Metagenomic Anaysis of Nasal Microbiota-Derived Extracellular Vesicle in Patients with Allergic Rhinitis
Nasal Microbiota is crucial for the pathogenesis of allergic rhinitis (AR). However, never study investigates the microbiota in nasal extracellular vesicles (EVs). Objective: We aim to compare the microbiome composition and diversity in EVs between AR and health controls (HCs), and reveal the potential metabolic mechanisms in AR. Eosinophil count and serum immunoglobulin E (IgE) were measured in AR patients (n=20) and HCs (n=19). Nasal EVs were identified by transmission electron microscopy and
... flow cytometry. 16S rRNA sequencing was used to profile microbial communities. Alpha and beta diversity were analyzed to reflect the microbial diversity. Taxonomic abundance was analyzed based on linear discriminant analysis effect size (LEfSe). Microbial metabolic pathways were characterized using PICRUSt and KEGG analyses. Eosinophils, total serum IgE, and specific IgE to Dermatophagoides were increased in AR patients. Alpha diversity in nasal EVs from AR patients were lower than that in HCs. Beta diversity showed the microbiome differences between AR and HCs. Microbial abundance was distinct between AR and HCs at different taxonomic levels.
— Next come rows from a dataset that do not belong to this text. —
-- ==== Sys2Proof/Decode.lean ====
section
/-! DEFINITION. The decoder of R85, total on all command words, and the encoder of R81 and R82. -/

namespace Sys2Proof

/-- The three groups of illegal words (R86). -/
inductive IllegalGroup where
  /-- OP in 0x05-0xFF. -/
  | reservedOp
  /-- OP in 0x00-0x03 and a bit of [31:8] set. -/
  | operandBitsInZ
  /-- OP = 0x04 and a bit of [31:10] set. -/
  | reservedBitsInP
  deriving DecidableEq, Repr

/-- What the decoder answers: a command, or ILLEGAL with the group of R86 the word falls into. -/
inductive Decoded where
  | instr (i : Instr)
  | illegal (g : IllegalGroup)
  deriving DecidableEq, Repr

/-- OP, bits [7:0] (R80). -/
def opField (v : Word) : Byte := v.extractLsb' 0 8

/-- HV, bit [8] (R80): 0 selects H8950, 1 selects H9000 (R83). -/
def hvField (v : Word) : HeaderVariant := if v.getLsbD 8 then .h9000 else .h8950

/-- FB, bit [9] (R80): 0 selects 104, 1 selects 105 (R83). -/
def fbField (v : Word) : FrameBits := if v.getLsbD 9 then .bits105 else .bits104

/-- The commands of format Z by opcode (R84). -/
def zCommand (op : Byte) : Option Instr :=
  if op = 0x00 then some .nop
  else if op = 0x01 then some .encode
  else if op = 0x02 then some .serialize
  else if op = 0x03 then some .transmit
  else none

/-- The decoder (R85). -/
def decode (v : Word) : Decoded :=
  match zCommand (opField v) with
  | some i => if v.extractLsb' 8 24 = 0 then .instr i else .illegal .operandBitsInZ
  | none =>
    if opField v = 0x04 then
      if v.extractLsb' 10 22 = 0 then .instr (.loadPreset (hvField v) (fbField v))
      else .illegal .reservedBitsInP
    else .illegal .reservedOp

/-- The command a decoded word stands for, if it is legal. -/
def Decoded.toInstr : Decoded → Option Instr
  | .instr i => some i
  | .illegal _ => none

/-- The decoder on a word of the opcode table, whose bits at and above `nbits` are 0. -/
def decodeTableWord (nbits w : Nat) : Option Instr :=
  (decode (BitVec.ofNat 32 (w % 2 ^ nbits))).toInstr

/-- The HV bit of an encoded LOAD_PRESET (R83). -/
def HeaderVariant.bit : HeaderVariant → Word
  | .h8950 => 0
  | .h9000 => 1

/-- The FB bit of an encoded LOAD_PRESET (R83). -/
def FrameBits.bit : FrameBits → Word
  | .bits104 => 0
  | .bits105 => 1

/-- The encoder: format Z is the opcode alone (R81), LOAD_PRESET is `0x00000004 | (hv << 8) | (fb << 9)` (R182). -/
def encode : Instr → Word
  | .nop => 0x00000000
  | .encode => 0x00000001
  | .serialize => 0x00000002
  | .transmit => 0x00000003
  | .loadPreset hv fb => 0x00000004 ||| (hv.bit <<< 8) ||| (fb.bit <<< 9)

/-- One row of spec/opcode_table.json: a word belongs to it when its masked bits are `pattern`. -/
structure OpcodeRow where
  mnemonic : String
  mask : Word
  pattern : Word
  deriving DecidableEq, Repr

/-- A word belongs to a row. -/
def OpcodeRow.admits (r : OpcodeRow) (v : Word) : Bool := v &&& r.mask == r.pattern

/-- spec/opcode_table.json, row by row. -/
def opcodeTable : List OpcodeRow :=
  [⟨"NOP", 0xFFFFFFFF, 0x00000000⟩,
   ⟨"ENCODE", 0xFFFFFFFF, 0x00000001⟩,
   ⟨"SERIALIZE", 0xFFFFFFFF, 0x00000002⟩,
   ⟨"TRANSMIT", 0xFFFFFFFF, 0x00000003⟩,
   ⟨"LOAD_PRESET", 0xFFFFFCFF, 0x00000004⟩]

/-- The table's mnemonic of a command. -/
def Instr.mnemonic : Instr → String
  | .nop => "NOP"
  | .encode => "ENCODE"
  | .serialize => "SERIALIZE"
  | .transmit => "TRANSMIT"
  | .loadPreset _ _ => "LOAD_PRESET"

end Sys2Proof
end

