-- ==== Sys2Proof/Machine/HostSyntax.lean ====
section
/-! DEFINITION. The host bus-operation syntax and its pseudo-operations, as host events (R88-R90). -/

namespace Sys2Proof.Machine

/-- `wr <reg>, <value>` (R88). -/
def wr (r : Reg) (v : Word) : HostEvent := .access (.write r.offset 4 v)

/-- `rd <reg>` (R88). -/
def rd (r : Reg) : HostEvent := .access (.read r.offset 4)

/-- `wr @<offset>, <value>` (R88). -/
def wrAt (a : Offset) (v : Word) : HostEvent := .access (.write a 4 v)

/-- `rd @<offset>` (R88). -/
def rdAt (a : Offset) : HostEvent := .access (.read a 4)

/-- `wrn <n> @<offset>, <value>` (R88). -/
def wrn (n : Nat) (a : Offset) (v : Word) : HostEvent := .access (.write a n v)

/-- `rdn <n> @<offset>` (R88). -/
def rdn (n : Nat) (a : Offset) : HostEvent := .access (.read a n)

/-- `cmd <command>` (R89). -/
def cmd (i : Instr) : HostEvent := wr .cmd (encode i)

/-- `clr_ill` (R89). -/
def clrIll : HostEvent := wr .status 0x00000001

/-- `req <fields>`; a field left out takes its reset value, which `ReqFields` has as its default (R89, R90). -/
def req (f : ReqFields) : HostEvent := wr .req f.value

/-- `timing <reg>, <mark>, <space>`, for HDR, ONE or ZERO (R89). -/
def timing (r : Reg) (mark space : Duration) : HostEvent := wr r (timingWord mark space)

/-- `sercfg <count>, <LSB|MSB>` (R89). -/
def sercfg (count : BitVec 16) (msb : Bool) : HostEvent := wr .sercfg (sercfgWord count msb)

/-- A decimal °C value as REQ.TEMP: `floor(T * 256)` saturated to 16 bits (R90, R207). -/
def tempOfCelsius (t : Rat) : BitVec 16 := BitVec.ofInt 16 (max (-32768) (min 32767 (t * 256).floor))

end Sys2Proof.Machine
end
The significant higher level of genera Acetobacter, Mycoplasma, Escherichia and Halomonas in AR patients than those in HCs. Conversely, the genera Zoogloea, Streptococcus, Burkholderia as well as Pseudomonas were more abundant in the HCs group. Moreover, 35 microbial metabolic pathways were different between AR and HCs, and 25 pathways were more abundant in AR. AR patients had distinguished microbiota characteristics in nasal EVs compared with HCs. The metabolic mechanisms of microbiota regulating AR development also altered. The nasal fluid may reflect the specific pattern of microbiome EVs in patients with AR.